William E. Jordan (September 10, 1883 – August 13, 1953) was a stenographer and bricklayer from Milwaukee, Wisconsin, who served three terms as a Socialist member of the Wisconsin State Assembly representing the 11th Milwaukee County district (11th and 23rd wards of the City of Milwaukee).

== Background ==
Jordan was born September 10, 1883, in East Prussia, Germany.
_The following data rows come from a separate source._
-- ==== Sys2Proof/Machine/Codec.lean ====
section
/-! DEFINITION. The page codecs and the container of spec/06 (R158 to R167): check value, LZB, EXPO and PLANE decoders, the candidates
and the choice among them. -/

namespace Sys2Proof.Machine

/-- Bytes of a logical page. -/
def pageSize : Nat := 4096

/-! ### The check value (R163) -/

/-- One bit step of the reflected CRC-32C. -/
def crcBit (c : Nat) : Nat := if c % 2 = 1 then (c / 2) ^^^ 0x82F63B78 else c / 2

/-- One byte folded into the CRC register. -/
def crcByte (c : Nat) (b : Byte) : Nat :=
  crcBit (crcBit (crcBit (crcBit (crcBit (crcBit (crcBit (crcBit (c ^^^ b.toNat))))))))

/-- CRC-32C of a list of bytes: initial value and final exclusive-or 0xFFFF_FFFF. -/
def crc32c (bs : List Byte) : Nat := (bs.foldl crcByte 0xFFFFFFFF) ^^^ 0xFFFFFFFF

/-! ### Bit streams -/

/-- The bits of a stream: stream bit j is bit (j mod 8) of byte floor(j / 8). -/
def streamBits (bs : List Byte) : List Bool := bs.flatMap fun b => (List.range 8).map fun i => b.getLsbD i

/-- The bytes of a bit list, zero bits added up to a byte boundary. -/
def packBits : List Bool → List Byte
  | a :: b :: c :: d :: e :: f :: g :: h :: r =>
    BitVec.ofNat 8 (b2n a + 2 * b2n b + 4 * b2n c + 8 * b2n d + 16 * b2n e + 32 * b2n f + 64 * b2n g + 128 * b2n h) :: packBits r
  | [] => []
  | l => [BitVec.ofNat 8 (l.foldr (fun x n => b2n x + 2 * n) 0)]

/-- The number of a bit list, first bit least significant. -/
def lsbNat : List Bool → Nat
  | [] => 0
  | b :: bs => b2n b + 2 * lsbNat bs

/-- The number of a bit list, first bit most significant. -/
def msbNat (bs : List Bool) : Nat := bs.foldl (fun n b => 2 * n + b2n b) 0

/-! ### LZB (R164) -/

/-- Extension bytes added to a code of 15: 255 is followed by another byte. The sum and the bytes left, or none at the end of
the payload. -/
def lzbExtend : Nat → List Byte → Option (Nat × List Byte)
  | _, [] => none
  | n, b :: bs => if b = 255#8 then lzbExtend (n + 255) bs else some (n + b.toNat, bs)

/-- A length code: 15 is extended. -/
def lzbLen (code : Nat) (bs : List Byte) : Option (Nat × List Byte) := if code = 15 then lzbExtend 15 bs else some (code, bs)

/-- `n` bytes copied one at a time from `off` back; the output is held newest byte first. -/
def lzbCopy (off : Nat) : Nat → List Byte → List Byte
  | 0, out => out
  | n + 1, out => lzbCopy off n (out.getD (off - 1) 0#8 :: out)

/-- Tokens decoded until the last token; the output is held newest byte first, `len` bytes of it. -/
def lzbTokens : Nat → List Byte → List Byte → Nat → Option (List Byte)
  | 0, _, _, _ => none
  | _ + 1, [], _, _ => none
  | fuel + 1, c :: bs, out, len =>
    match lzbLen (c.toNat / 16) bs with
    | none => none
    | some (l, bs) =>
      if bs.length < l || pageSize < len + l then none
      else
        let out := (bs.take l).reverse ++ out
        let bs := bs.drop l
        let len := len + l
        if len = pageSize then (if bs.isEmpty then some out else none)
        else match bs with
          | o0 :: o1 :: bs =>
            let off := o0.toNat + 256 * o1.toNat
            match lzbLen (c.toNat % 16) bs with
            | none => none
            | some (m, bs) =>
              if off = 0 || len < off || 4095 < off || pageSize < len + m + 4 then none
              else lzbTokens fuel bs (lzbCopy off (m + 4) out) (len + m + 4)
          | _ => none

/-- The page of an LZB payload; none where the stream is invalid. -/
def lzbDecode (p : List Byte) : Option (List Byte) := (lzbTokens (p.length + 1) p [] 0).map List.reverse

/-! ### EXPO (R165) -/

/-- Exponent and mantissa widths of an EXPO format. -/
def expoWidths (fmt : Nat) : Nat × Nat :=
  match fmt with
  | 0 => (8, 7)
  | 1 => (5, 10)
  | 2 => (4, 3)
  | _ => (5, 2)

/-- `n` exponents read from the exponent stream: code width `w`, base `b`, exponent width `ew`. -/
def expoCodes (w b ew : Nat) : Nat → List Bool → Option (List Nat)
  | 0, _ => some []
  | n + 1, bs =>
    if bs.length < w then none
    else
      let v := lsbNat (bs.take w)
      let bs := bs.drop w
      if v < 2 ^ w - 1 then (expoCodes w b ew n bs).map ((b + v) :: ·)
      else if bs.length < ew then none
      else (expoCodes w b ew n (bs.drop ew)).map (lsbNat (bs.take ew) :: ·)

/-- The elements of an EXPO page put together from sign bits, exponents and mantissa bits. -/
def expoJoin (ew mw bytes : Nat) : List Bool → List Nat → List Bool → List Byte
  | sg :: sgs, e :: es, ms =>
    leBytes bytes (lsbNat (ms.take mw) + e * 2 ^ mw + b2n sg * 2 ^ (mw + ew)) ++ expoJoin ew mw bytes sgs es (ms.drop mw)
  | _, _, _ => []

/-- The page of an EXPO payload of format `fmt`; none where the stream is invalid. -/
def expoDecode (fmt : Nat) (p : List Byte) : Option (List Byte) :=
  let (ew, mw) := expoWidths fmt
  let bytes := if fmt < 2 then 2 else 1
  let n := pageSize / bytes
  let b0 := (p.getD 0 0#8).toNat
  let b := (p.getD 1 0#8).toNat
  let x := leNat ((p.drop 2).take 2)
  if p.length ≠ 4 + n / 8 + x + n * mw / 8 || b0 / 4 ≠ 0 || 2 ^ ew ≤ b then none
  else
    match expoCodes (b0 % 4 + 2) b ew n (streamBits ((p.drop (4 + n / 8)).take x)) with
    | none => none
    | some es =>
      if es.any (fun e => decide (2 ^ ew ≤ e)) then none
      else some (expoJoin ew mw bytes (streamBits ((p.drop 4).take (n / 8))) es (streamBits (p.drop (4 + n / 8 + x))))

/-! ### PLANE (R166) -/

/-- One Exp-Golomb code of order 0: its value and the bits left. -/
def golomb (bs : List Bool) : Option (Nat × List Bool) :=
  let n := (bs.takeWhile (! ·)).length
  let r := bs.drop n
  if r.length < n + 1 then none else some (msbNat (r.take (n + 1)) - 1, r.drop (n + 1))

/-- Runs of a RUN plane until `n` bits are covered: the value of the next run, and whether it is the first. -/
def planeRuns : Nat → Bool → Bool → Nat → List Bool → Option (List Bool)
  | 0, _, _, _, _ => none
  | fuel + 1, v, first, n, bs =>
    if n = 0 && !first then some []
    else match golomb bs with
      | none => none
      | some (x, bs) =>
        let r := if first then x else x + 1
        if n < r then none else (planeRuns fuel (!v) false (n - r) bs).map (List.replicate r v ++ ·)

/-- The bits of one plane of `n` elements, from its mode and its coded bytes. -/
def planeBits (mode n : Nat) (bs : List Byte) : Option (List Bool) :=
  match mode with
  | 0 => if bs.isEmpty then none else planeRuns (n + 2) false true n (streamBits bs)
  | 1 => if bs.length = n / 8 then some (streamBits bs) else none
  | 2 => if bs.isEmpty then some (List.replicate n false) else none
  | _ => if bs.isEmpty then some (List.replicate n true) else none

/-- The directory of a PLANE payload: mode and length of planes b − 1 to 0. -/
def planeDir : Nat → List Byte → List (Nat × Nat)
  | 0, _ => []
  | b + 1, d =>
    let x := leNat (d.take 2)
    (x / 4096, x % 4096) :: planeDir b (d.drop 2)

/-- The planes of a payload in directory order, the first `q` of them decoded and the rest zero. -/
def planeList (n : Nat) : Nat → List (Nat × Nat) → List Byte → Option (List (List Bool))
  | _, [], _ => some []
  | q, (mode, len) :: ds, bs =>
    let here := if q = 0 then some (List.replicate n false) else planeBits mode n (bs.take len)
    match here, planeList n (q - 1) ds (bs.drop len) with
    | some h, some t => some (h :: t)
    | _, _ => none

/-- Element width of a PLANE container's PARAM. -/
def planeWidth (param : Nat) : Nat :=
  match param % 4 with
  | 0 => 1
  | 1 => 4
  | _ => 8

/-- The bits of a page interleaved from its planes, lowest plane first. -/
def planeJoin : Nat → List (List Bool) → List Bool
  | 0, _ => []
  | n + 1, ps => ps.map (fun p => p.headD false) ++ planeJoin n (ps.map List.tail)

/-- A directory entry that no rule of R166 forbids: the mode is defined, and the length is the mode's. -/
def planeEntryOk (n : Nat) (d : Nat × Nat) : Bool :=
  match d.1 with
  | 0 => decide (1 ≤ d.2)
  | 1 => decide (d.2 = n / 8)
  | 2 => decide (d.2 = 0)
  | 3 => decide (d.2 = 0)
  | _ => false

/-- The page of a PLANE payload of width `b`, from its top `q` planes; the missing planes read as zero bits (R208). -/
def planeDecode (b q : Nat) (p : List Byte) : Option (List Byte) :=
  let n := pageSize * 8 / b
  let dir := planeDir b (p.take (2 * b))
  if p.length < 2 * b || !dir.all (planeEntryOk n) || p.length ≠ 2 * b + (dir.map (·.2)).sum then none
  else (planeList n q dir (p.drop (2 * b))).map fun ps => packBits (planeJoin n ps.reverse)

/-! ### The container (R162) -/

/-- The header of a container and its payload. -/
structure Container where
  codec : Nat
  version : Nat
  param : Nat
  check : Nat
  payload : List Byte
  deriving DecidableEq, Repr

/-- The container that stored bytes hold. -/
def Container.ofBytes (bs : List Byte) : Container :=
  let h := leNat (bs.take 8)
  ⟨bits h 0 4, bits h 4 4, bits h 8 8, bits h 32 32, (bs.drop 8).take (bits h 16 16)⟩

/-- The PARAM byte holds only defined values. -/
def paramOk (codec param : Nat) : Bool :=
  match codec with
  | 2 => decide (param = 0)
  | 3 => decide (param < 4)
  | _ => decide (param < 8) && decide (param % 4 ≠ 3)

/-- The container is valid against its map entry (R162). -/
def Container.valid (c : Container) (e : PageEntry) (p : Nat) : Bool :=
  decide (c.codec = e.codec) && decide (c.version = 1) && paramOk c.codec c.param && decide (1 ≤ p) && decide (p ≤ 3832) &&
    decide (ceilDiv (8 + p) 256 = e.count + 1) && decide (c.check = e.check)

/-- The page that a payload decodes to. -/
def payloadDecode (codec param q : Nat) (p : List Byte) : Option (List Byte) :=
  match codec with
  | 2 => lzbDecode p
  | 3 => expoDecode (param % 4) p
  | 4 => planeDecode (planeWidth param) q p
  | _ => none

/-- The bytes of a container: header, payload, zero bytes up to the end of its last sector. -/
def containerBytes (codec param check : Nat) (p : List Byte) : List Byte :=
  let b := leBytes 1 (codec + 16) ++ leBytes 1 param ++ leBytes 2 p.length ++ leBytes 4 check ++ p
  b ++ zeroBytes (ceilDiv b.length 256 * 256 - b.length)

/-! ### Choosing a codec (R159, R160) -/

/-- The candidates of a hint in the order listed: codec and PARAM. -/
def candidates (hint : Nat) : List (Nat × Nat) :=
  match hint with
  | 0 => [(2, 0)]
  | 1 => [(3, 0), (2, 0)]
  | 2 => [(3, 1), (2, 0)]
  | 3 => [(3, 2), (2, 0)]
  | 4 => [(3, 3), (2, 0)]
  | 5 => [(4, 6), (2, 0)]
  | 6 => [(4, 5), (2, 0)]
  | 7 => [(4, 0), (2, 0)]
  | _ => []

/-- Sectors that a payload of `p` bytes needs. -/
def sectorsOf (p : Nat) : Nat := ceilDiv (8 + p) 256

/-- How a page is stored: codec, container PARAM, stored bytes, and whether WVERIFY found a mismatch. -/
structure Coded where
  codec : Nat
  param : Nat
  bytes : List Byte
  mismatch : Bool
  deriving DecidableEq, Repr

/-- The candidate kept: the one that needs fewer sectors, the first listed on a tie (R160). -/
def bestCandidate (page : List Byte) : List (Nat × Nat) → Option (Nat × Nat × List Byte)
  | [] => none
  | (c, a) :: rest =>
    let p := Config.encoderOut c a page
    match bestCandidate page rest with
    | none => some (c, a, p)
    | some (c', a', p') =>
      if sectorsOf p'.length < sectorsOf p.length then some (c', a', p') else some (c, a, p)

/-- A page coded under a hint (R159 to R161). -/
def codePage (hint : Nat) (verify : Bool) (page : List Byte) : Coded :=
  if allZero page then ⟨0, 0, [], false⟩
  else match bestCandidate page (candidates hint) with
    | none => ⟨1, 0, page, false⟩
    | some (c, a, p) =>
      if p.isEmpty || decide (15 < sectorsOf p.length) || decide (3832 < p.length) then ⟨1, 0, page, false⟩
      else if verify && decide (payloadDecode c a 8 p ≠ some page) then ⟨1, 0, page, true⟩
      else ⟨c, a, containerBytes c a (crc32c page) p, false⟩

end Sys2Proof.Machine
end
He came with his
parents to the United States in 1891. They settled in Milwaukee, where he attended the Milwaukee Public Schools. He attended a business college and worked four years as a stenographer. At age 21 he learned the bricklayers' trade, and became a member of the bricklayers union in October 1910.

== Assembly ==
Although active in his union, Jordan had never held a public office before being elected to the Assembly in November, 1916 to succeed fellow Socialist (and union activist) James Vint. Jordan received 2160 votes to 1985 for Democrat William A. Klug and 73 votes for Prohibitionist A. J. Jorgenson. He was assigned to the standing committee on municipalities.

He was re-elected in 1918, with 2753 votes to 1958 for Republican John L. Bieszk. He remained on the municipalities committee, and was also appointed to a special joint committee on pensions, annuities and retirement funds for teachers.

He ran unopposed in 1920 and stayed on the municipalities committee.

In 1922, after the Assembly was redistricted, Jordan's old 11th district was split between two districts. Jordan sought re-election in the new 10th Milwaukee County district (16th and 23rd wards), and was defeated by Republican John W. Eber, who received 3829 votes to Jordan's 2618. The 11th ward from the old district was encompassed in a revised 11th district, which elected Socialist Olaf C. Olsen.